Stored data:
>>>>>
-- ==== Sys2Proof/Syntax.lean ====
section
/-! DEFINITION. The commands the block takes, one constructor for each row of spec/opcode_table.json, and the operand fields of
the bundle slots (04). -/

namespace Sys2Proof

/-- A logical core number (01 R16). -/
abbrev CoreId := BitVec 9
/-- A queue of a core (05 R101). -/
abbrev QueueId := BitVec 2

/-- The fields of STEP and STEPZ (04 Table BDL-4). -/
structure StepF where
  pred : BitVec 3
  pneg : Bool
  acc : BitVec 4
  fmta : BitVec 4
  fmtb : BitVec 4
  areg : BitVec 4
  aoff : BitVec 19
  ainc : Bool
  awin : Bool
  bsrc : BitVec 2
  breg : BitVec 4
  boff : BitVec 19
  binc : Bool
  toffa : BitVec 8
  toffb : BitVec 8
  deriving DecidableEq, Repr

/-- The fields of DRAIN and DRAINZ (04 R83). -/
structure DrainF where
  pred : BitVec 3
  pneg : Bool
  acc : BitVec 4
  vd : BitVec 6
  deriving DecidableEq, Repr

/-- The fields of SOPEN (04 Table BDL-6). -/
structure SopenF where
  pred : BitVec 3
  pneg : Bool
  ctx : Bool
  lw : Bool
  fmtb : BitVec 4
  sbase : BitVec 5
  splane : BitVec 5
  j : BitVec 20
  deriving DecidableEq, Repr

/-- The fields of a VEC0 or VEC1 operation (04 Table BDL-7); `vec1` names the unit. -/
structure VecF where
  vec1 : Bool
  pred : BitVec 3
  pneg : Bool
  vd : BitVec 6
  va : BitVec 6
  vb : BitVec 6
  vc : BitVec 6
  fmt : BitVec 4
  fmt2 : BitVec 4
  rnd : BitVec 2
  sat : Bool
  bmem : Bool
  imm : BitVec 16
  deriving DecidableEq, Repr

/-- The fields of an SFU operation (04 Table BDL-9). -/
structure SfuF where
  pred : BitVec 3
  pneg : Bool
  vd : BitVec 6
  va : BitVec 6
  vb : BitVec 6
  qtr : BitVec 2
  deriving DecidableEq, Repr

/-- The fields of an SCA0 or SCA1 operation (04 Table BDL-11); RB of the R form is bits [11:7] of `imm`. -/
structure ScaF where
  sca1 : Bool
  pred : BitVec 3
  pneg : Bool
  rd : BitVec 5
  ra : BitVec 5
  imm : BitVec 12
  deriving DecidableEq, Repr

/-- The fields of a MEM operation (04 Table BDL-13). -/
structure MemF where
  pred : BitVec 3
  pneg : Bool
  reg : BitVec 6
  areg : BitVec 4
  addr : BitVec 23
  size : BitVec 6
  stride : BitVec 12
  deriving DecidableEq, Repr

/-- The fields of a CTL operation (04 R94): bits [21:0] as Table BDL-15 gives them. -/
structure CtlF where
  pred : BitVec 3
  pneg : Bool
  bits : BitVec 22
  deriving DecidableEq, Repr

/-- A calibration window (11 Table CLP-2): of a sub-channel, of a reservoir channel, of a bridge direction. -/
inductive WinId where
  | cist (core : BitVec 9) (layer : BitVec 2)
  | rsv (k : BitVec 3) (ch : BitVec 5)
  | bridge (d : BitVec 1)
  deriving DecidableEq, Repr

/-- A control message of a frame header (12 Table LNK-2). The contexts are those of the end named there; a CANCEL before any cell
was sent names no last SEQ; `tx` of a lane plan says that it is for the direction its receiver transmits. -/
inductive LinkMsg where
  | admitReq (sctx rctx : BitVec 15) (tag : BitVec 32) (bytes : Nat) (rate : BitVec 10) (start : BitVec 58)
  | admitGrant (sctx : BitVec 15) (epoch : BitVec 8)
  | admitRefuse (sctx : BitVec 15) (reason : Nat)
  | cancel (rctx : BitVec 15) (epoch : BitVec 8) (last : Option (BitVec 32))
  | streamReset (ctx : BitVec 15) (epoch : BitVec 8) (cause : Nat)
  | close (sctx : BitVec 15) (epoch : BitVec 8) (bytes : Nat)
  | peerReset (warm : Bool)
  | lanePlan (tx : Bool) (map : List Nat) (width : Nat) (turn : BitVec 32)
  deriving DecidableEq, Repr

/-- A cell (12 R259). -/
structure Cell where
  ctx : BitVec 15
  epoch : BitVec 8
  bytes : BitVec 10
  last : Bool
  seq : BitVec 32
  data : List (BitVec 8)
  deriving DecidableEq, Repr

/-- A frame header (12 R259) with its messages by number (R261). -/
structure FrameHdr where
  turn : BitVec 32
  tickLo : BitVec 16
  fidx : BitVec 5
  width : BitVec 5
  node : BitVec 6
  link : BitVec 5
  locked : Bool
  laneFail : BitVec 22
  msgs : List (BitVec 16 × LinkMsg)
  deriving DecidableEq, Repr

/-- What the thermal and power controller measures at a sample (16 R351, R352, R362): the two diodes of each twin site (the spare
counts as the diode whose place it took), the core diodes, the power of each cluster and of each reservoir base die in W, the mean
input power in W and the input voltage in 1/256 V. Temperatures are in 0.125 °C. -/
structure SampleIn where
  sites : List (Int × Int)
  cores : List Int
  clusterW : List Nat
  rsvW : List Nat
  inputW : Nat
  vin : Nat
  deriving DecidableEq, Repr

/-- Board configuration (15 Table BUP-3, S1): what it supplies to registers, the node number and the tray targets (11 R251;
12 R280; 16 R360, R373; 17 R389). -/
structure Board where
  cadDelay : BitVec 10
  turnEvt : Bool
  uncertThresh : BitVec 20
  peerResetEn : Bool
  node : Option (BitVec 6)
  injectEn : Bool
  fillEn : Bool
  idleSlots : BitVec 16
  tray : List Nat
  deriving DecidableEq, Repr

/-- What a stage finds (15 R331 to R340): its duration, whether flash reads without an uncorrectable error (S0), the board
configuration if it answers within its time (S1), the dies whose clocks work and whether pulses arrive within 1 ms (S2), whether a
write of the record reads back (S6), and the elements its tests find failing, by class and element (Table BUP-7). -/
structure StageIn where
  durationMs : Nat
  flashOk : Bool
  board : Option Board
  dies : BitVec 2
  pulses : Bool
  readback : Bool
  found : List (BitVec 8 × BitVec 32)
  deriving DecidableEq, Repr

/-- A PCI Express configuration write (13 R282). -/
inductive CfgWrite where
  | bar2Size (log2 : BitVec 6)
  | bar0 (addr : BitVec 64)
  | bar2 (addr : BitVec 64)
  | deviceControl (relaxed : Bool) (maxPayload maxRead : BitVec 3)
  | msixControl (enable mask : Bool)
  deriving DecidableEq, Repr

/-- Who makes a register access (01 R21; 14 R322). -/
inductive Origin where
  | host
  | sbm (addr : BitVec 7)
  | jtag
  deriving DecidableEq, Repr

/-- The outcome of a host's read of host memory as the hub sees it (13 R292, R303): the data, an unsuccessful or poisoned
completion. -/
inductive HostData where
  | ok (bs : List (BitVec 8))
  | failed
  deriving DecidableEq, Repr

/-- A tray reading (16 R360, R361): a sensor that does not answer gives none. Temperatures in 0.125 °C, flow in 1/256 L/min. -/
structure TrayIn where
  inlet : Option Int
  outlet : Option Int
  flow : Option Nat
  deriving DecidableEq, Repr

/-- What a reset contact does (15 R327, R328): it goes low and stays low, it is released, or it is low for so many nanoseconds. -/
inductive PinEvt where
  | low
  | high
  | pulse (ns : Nat)
  deriving DecidableEq, Repr
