/-- Codewords stored as poison, by address (07 R167). -/
def State.poisonCws (s : State) (ma : List Nat) : State := ma.foldl (fun s a => s.putPoison ((s.resolve a).key / 64 * 64)) s

/-- A part performed at its target, the checks before the arbiter being done: its answer, or none where it has to wait. -/
def State.perform (s : State) (p : ReqPart) : Option State :=
  let o := if p.wr then s.writeAt p.runs p.data else s.readAt p.runs
  match o.2 with
  | .data bs => some ((o.1.poisonCws p.poison).answer p 0 0 0 bs)
  | .fault c ma => some (o.1.answer p c ma 0 [])
  | .wait => none

/-! ### At a channel's arbiter -/

/-- Whether an entry is a request in the hold queue (07 R163). -/
def ArbEntry.inHold (e : ArbEntry) : Bool := match e.item with | .req r => r.inHold | _ => false
/-- Requests in the hold queue (07 R163, R175). -/
def Chan.depth (x : Chan) : Nat := (x.ops.filter ArbEntry.inHold).length

/-- The tick a part arrived at its target. -/
def ReqPart.arrivedTick (p : ReqPart) (now : Nat) : Nat := match p.arrived with | some a => a.1 | none => now
/-- The time a part arrived at its target. -/
def ReqPart.arrivedTime (p : ReqPart) (now : Nat) : Nat := match p.arrived with | some a => a.2.1 | none => now
/-- The number of its arrival. -/
def ReqPart.seq (p : ReqPart) : Nat := match p.arrived with | some a => a.2.2 | none => 0

/-- Whether a held request's wait has reached 100 µs (07 R163). -/
def State.holdLate (s : State) (p : ReqPart) : Bool := p.inHold && decide (p.arrivedTime s.time + 160000 ≤ s.time)

/-- RSV_CHANNEL_BUSY: a request not performed, with HOLD_FULL (1) or HOLD_TIMEOUT (2) (07 R163, R175). -/
def State.channelBusy (s : State) (k sub : Nat) (p : ReqPart) : State :=
  let v := s.rsv k
  (s.setRsv k { v with busyCount := satAdd v.busyCount 1 }).refusePart cRsvChannelBusy sub p

/-- The requests at the head of a channel's order performed, up to the first launch or hold, while the channel serves requests
(07 R162, R164); `fuel` bounds their number. A held request's wait is recorded (07 R175); one whose wait has reached its limit is not
performed (R163). -/
def State.serveN (s : State) (k c : Nat) : Nat → State
  | 0 => s
  | fuel + 1 =>
    let ch := s.chan k c
    if ch.window || ch.proc || ch.current.isSome then s
    else
      match ch.ops with
      | e :: rest =>
        match e.item with
        | .req r =>
          if s.holdLate r then ((s.setChan k c { ch with ops := rest }).channelBusy k 2 r).serveN k c fuel
          else
            -- the request is performed as the only item of the channel
            match (s.setChan k c { ch with ops := [] }).perform r with
            | some s2 =>
              let w := if r.inHold then usIn (s.time - r.arrivedTime s.time) else 0
              let ch2 := s2.chan k c
              (s2.setChan k c { ch2 with ops := rest, maxHold := BitVec.ofNat 16 (max ch2.maxHold.toNat (min w 65535)) }).serveN k c fuel
            | none => s
        | _ => s
      | [] => s

/-- All of them, however many (07 R162, R164, R168). -/
def State.serve (s : State) (k c : Nat) : State := s.serveN k c ((s.chan k c).ops.length + 1)

/-- An item put into the arrival order: behind every item of an earlier bank-clock cycle, and of its own cycle behind those of its rank or
a lower one (07 R162). -/
def orderIn (e : ArbEntry) : List ArbEntry → List ArbEntry
  | [] => [e]
  | x :: xs => if e.cycle < x.cycle ∨ (e.cycle = x.cycle ∧ e.rank < x.rank) then e :: x :: xs else x :: orderIn e xs

/-- An item ordered now at a channel's arbiter; the bank clock is 1.0 GHz (07 R162). -/
def State.order (s : State) (k c rank : Nat) (i : ArbItem) : State :=
  let ch := s.chan k c
  s.setChan k c { ch with ops := orderIn { cycle := nsIn s.time, rank := rank, item := i } ch.ops }

/-- Whether a request of port `via` ordered now comes behind a launch or hold that has not ended (07 R162, R163). -/
def State.behindLaunch (s : State) (k c via : Nat) : Bool :=
  let ch := s.chan k c
  ch.proc || ch.current.isSome || ch.ops.any fun e => !e.isReq && !(decide (nsIn s.time = e.cycle) && decide (via < e.rank))
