-- ==== Sys2Proof/Machine/CoreCycle.lean ====
section
/-! DEFINITION. One executed cycle of a core: results becoming visible, cube steps landing, drains, scratchpad accesses in their
cycle, bank clashes, feeder holds and swallowed clocks (03 R49 to R62, R67 to R69; 04 R76, R77, R82, R86). -/

namespace Sys2Proof.Machine

/-- The cube latency U of a core: 12 + EQ_MODE (03 R65, R66). -/
def Core.cubeLat (c : Core) : Nat := if c.eqMode then 13 else 12

/-- Whether two results write one register element, and if so its file and register (04 R77). -/
def collide (x y : Dest) : Option (Nat × Nat) :=
  match x, y with
  | .v r l, .v r' l' => if r = r' ∧ l.any (fun p => l'.any fun q => p.1 = q.1) then some (0, r) else none
  | .s r _, .s r' _ => if r = r' ∧ r ≠ 0 then some (1, r) else none
  | .a r _, .a r' _ => if r = r' ∧ r ≠ 0 then some (2, r) else none
  | .p r _ _, .p r' _ _ => if r = r' ∧ r ≠ 0 then some (3, r) else none
  | _, _ => none

/-- Results put in the order in which later ones win: by slot number, then by issue order (04 R77). -/
def insertRes (r : Result) : List Result → List Result
  | [] => [r]
  | x :: xs =>
    if r.slot < x.slot ∨ (r.slot = x.slot ∧ r.seq < x.seq) then r :: x :: xs else x :: insertRes r xs

/-- The first collision among results in winning order: file, register, the slot kept, the slot discarded. Of several collisions of one
cycle, and of three results to one register, CORE_DBG describes the two lowest slots that collide: DESIGN CHOICE (R77 and R99 do not
say which). -/
def firstCollision : List Result → Option (Nat × Nat × Nat × Nat)
  | [] => none
  | r :: rs =>
    match rs.findSome? fun y => (collide r.dest y.dest).map fun c => (c.1, c.2, y.slot, r.slot) with
    | some c => some c
    | none => firstCollision rs

/-- A collision recorded in CORE_DBG: only the first since WCOLL was cleared is described (04 R77, R99). -/
def Core.noteCollision (c : Core) (rs : List Result) : Core :=
  match firstCollision rs with
  | some (file, reg, win, lose) =>
    if c.wcoll then c
    else { c with wcoll := true, wcollFile := BitVec.ofNat 4 file, wcollReg := BitVec.ofNat 6 reg,
                  wcollWin := BitVec.ofNat 3 win, wcollLose := BitVec.ofNat 3 lose }
  | none => c

/-- A result written to its destination, with the flags it raised (04 R76). -/
def Core.applyRes (c : Core) (r : Result) : Core :=
  let c := { c with sticky := c.sticky.or r.flags }
  match r.dest with
  | .none => c
  | .v reg ls => c.setLanes reg ls
  | .s reg x => c.setS reg x
  | .a reg x => c.setA reg x
  | .p reg m x => c.setP reg m x

/-- Results in winning order without the predicate results a later one replaces whole (04 R77); their flags stay. -/
def dropLost : List Result → List Result
  | [] => []
  | r :: rs =>
    (match r.dest with
     | .p reg _ _ => if rs.any (fun y => match y.dest with | .p q _ _ => q = reg | _ => false) then { r with dest := .none } else r
     | _ => r) :: dropLost rs

/-- Every result due in cycle `x` becomes visible (04 R76, R77). -/
def Core.commit (c : Core) (x : Nat) : Core :=
  let rs := (c.results.filter fun r => r.due = x).foldr insertRes []
  let c := { c with results := c.results.filter fun r => r.due ≠ x, lastVis := if rs = [] then c.lastVis else x }
  (dropLost rs).foldl Core.applyRes (c.noteCollision rs)

/-- The cells (k, r, n) at distance `d` = r + n + k from the first (03 R49). -/
def cellsAt (d : Nat) : List (Nat × Nat × Nat) :=
  (List.range 8).flatMap fun k => (List.range 8).filterMap fun r =>
    if k + r ≤ d ∧ d - (k + r) < 8 then some (k, r, d - (k + r)) else none

/-- The elements of a unit (03 R48): its bytes as a number, and its plane byte. -/
def unitElems (f : Fmt) (t : Int) (kf : Nat) (u : Nat × Nat) : List XV :=
  (List.range kf).map fun e => elemVal f t u.2 ((u.1 >>> (e * f.bits)) % 2 ^ f.bits)

/-- An FP32 × FP32 product formed to within 2^-23 relative (02 R38): a free relative error held to the bound. -/
def perturb (draw i : Nat) (x : XV) : XV :=
  match x with
  | .fin neg m e =>
    let d := Config.freeInt draw i
    if -(2 ^ 41) ≤ d ∧ d ≤ 2 ^ 41 then .fin neg (m * (2 ^ 64 + d).toNat) (e - 64) else x
  | x => x

/-- The new value of one accumulator element when a step lands, and its flags (02 R27, R38, R408; 03 R49, R50). -/
def landElem (st : CubeStep) (kf k r n : Nat) (old : Nat) : Nat × Flags :=
  let a := unitElems st.fa st.ta kf (Map.get (0, 0) st.units r)
  let b := unitElems st.fb st.tb kf (Map.get (0, 0) st.units (8 + 8 * k + n))
  let ps := List.zipWith xmul a b
  let vs := if st.fa = .fp32 then
      (numbered 0 ps).map fun p => perturb st.draw (2 * (64 * k + 8 * r + n) + p.1) p.2.1
    else ps.map Prod.fst
  let t := xsum (if st.zero then vs else fpVal .fp32 old :: vs)
  cubeRound t.1 (ps.any Prod.snd || t.2)

/-- K_f and the unit widths of a step in flight. -/
def CubeStep.shape (st : CubeStep) : Nat × Nat × Nat := (stepShape st.fa st.fb).getD (0, 0, 0)

/-- The elements a step adds in cycle `x` (03 R49). -/
def Core.landStep (c : Core) (x : Nat) (st : CubeStep) : Core :=
  let t := st.t + c.cubeLat
  if t ≤ x ∧ x ≤ t + 21 then
    (cellsAt (x - t)).foldl
      (fun c p =>
        let key := accKey p.1 st.acc p.2.1 p.2.2
        let r := landElem st st.shape.1 p.1 p.2.1 p.2.2 (Map.get 0 c.acc key).toNat
        { c with acc := Map.set 0 c.acc key (BitVec.ofNat 32 r.1), sticky := c.sticky.or r.2 }) c
  else c

/-- The start of cycle `x`: flags a CLRF of the cycle before clears (04 R99), results, then landing steps. -/
def Core.beginCycle (c : Core) (x : Nat) : Core :=
  let c := match c.clrfAt with
    | some (t, m) => if t = x then { c with sticky := c.sticky.clear m, clrfAt := none } else c
    | none => c
  let c := c.commit x
  let c := c.steps.foldl (fun c st => c.landStep x st) c
  { c with
    lastVis := if c.steps.any (fun st => st.t + c.cubeLat ≤ x) then x else c.lastVis
    steps := c.steps.filter fun st => x < st.t + c.cubeLat + 21 }

/-- The B unit indexes (k, n) a step reads at delay `d` (03 R54). -/
def bAt (d : Nat) : List (Nat × Nat) :=
  (List.range 8).filterMap fun k => if k ≤ d ∧ d - k < 8 then some (k, d - k) else none

/-- The scratchpad units a step reads at delay `d`: port (0 A, 1 B), unit key, address, width, plane address. -/
def CubeStep.padReads (st : CubeStep) (d : Nat) : List (Nat × Nat × Nat × Nat × Option Nat) :=
  let sh := st.shape
  let as_ := if d < 8 then
      match st.aUnits.getD d none with
      | some a => [(0, d, a, sh.2.1, st.aPlanes[d]?)]
      | none => []
    else []
  let bs := match st.b with
    | .pad us ps => (bAt d).map fun p => (1, 8 + 8 * p.1 + p.2, us.getD (8 * p.1 + p.2) 0, sh.2.2, ps[8 * p.1 + p.2]?)
    | .stream _ _ _ => []
  as_ ++ bs

/-- The stream line a step needs at delay `d` (03 R55, R56). -/
def CubeStep.lineAt (st : CubeStep) (d : Nat) : Option (Nat × Nat) :=
  match st.b with
  | .stream ctx _ j => some (ctx.gen, j + d)
  | .pad _ _ => none

/-- A line in the feeder buffer. -/
def Core.line (c : Core) (gen line : Nat) : Option FeedLine := c.lines.find? fun l => l.gen = gen ∧ l.line = line

/-- The lines the steps in flight need in cycle `x` that the feeder buffer does not hold (03 R56). -/
def Core.missing (c : Core) (x : Nat) : List (Nat × Nat) :=
  (c.steps.filterMap fun st => if x - st.t ≤ 14 then st.lineAt (x - st.t) else none).filter
    fun l => (c.line l.1 l.2).isNone

/-- The RUN in progress told to stop (04 R75), unless it already stops. -/
def Core.stopRun (c : Core) (i : StopInfo) : Core :=
  match c.run with
  | some r => if r.stop.isSome then c else { c with run := some { r with stop := some i } }
  | none => c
<<<<<
Exercise requirements:
Reproduce, word for word and in full, only the lines above that start at the line with "reg : BitVec 6" and run through the line with "structure SampleIn where", both ends included.

Exercise answer:
  reg : BitVec 6
  areg : BitVec 4
  addr : BitVec 23
  size : BitVec 6
  stride : BitVec 12
  deriving DecidableEq, Repr

/-- The fields of a CTL operation (04 R94): bits [21:0] as Table BDL-15 gives them. -/
structure CtlF where
  pred : BitVec 3
  pneg : Bool
  bits : BitVec 22
  deriving DecidableEq, Repr

/-- A calibration window (11 Table CLP-2): of a sub-channel, of a reservoir channel, of a bridge direction. -/
inductive WinId where
  | cist (core : BitVec 9) (layer : BitVec 2)
  | rsv (k : BitVec 3) (ch : BitVec 5)
  | bridge (d : BitVec 1)
  deriving DecidableEq, Repr

/-- A control message of a frame header (12 Table LNK-2). The contexts are those of the end named there; a CANCEL before any cell
was sent names no last SEQ; `tx` of a lane plan says that it is for the direction its receiver transmits. -/
inductive LinkMsg where
  | admitReq (sctx rctx : BitVec 15) (tag : BitVec 32) (bytes : Nat) (rate : BitVec 10) (start : BitVec 58)
  | admitGrant (sctx : BitVec 15) (epoch : BitVec 8)
  | admitRefuse (sctx : BitVec 15) (reason : Nat)
  | cancel (rctx : BitVec 15) (epoch : BitVec 8) (last : Option (BitVec 32))
  | streamReset (ctx : BitVec 15) (epoch : BitVec 8) (cause : Nat)
  | close (sctx : BitVec 15) (epoch : BitVec 8) (bytes : Nat)
  | peerReset (warm : Bool)
  | lanePlan (tx : Bool) (map : List Nat) (width : Nat) (turn : BitVec 32)
  deriving DecidableEq, Repr

/-- A cell (12 R259). -/
structure Cell where
  ctx : BitVec 15
  epoch : BitVec 8
  bytes : BitVec 10
  last : Bool
  seq : BitVec 32
  data : List (BitVec 8)
  deriving DecidableEq, Repr

/-- A frame header (12 R259) with its messages by number (R261). -/
structure FrameHdr where
  turn : BitVec 32
  tickLo : BitVec 16
  fidx : BitVec 5
  width : BitVec 5
  node : BitVec 6
  link : BitVec 5
  locked : Bool
  laneFail : BitVec 22
  msgs : List (BitVec 16 × LinkMsg)
  deriving DecidableEq, Repr

/-- What the thermal and power controller measures at a sample (16 R351, R352, R362): the two diodes of each twin site (the spare
counts as the diode whose place it took), the core diodes, the power of each cluster and of each reservoir base die in W, the mean
input power in W and the input voltage in 1/256 V. Temperatures are in 0.125 °C. -/
structure SampleIn where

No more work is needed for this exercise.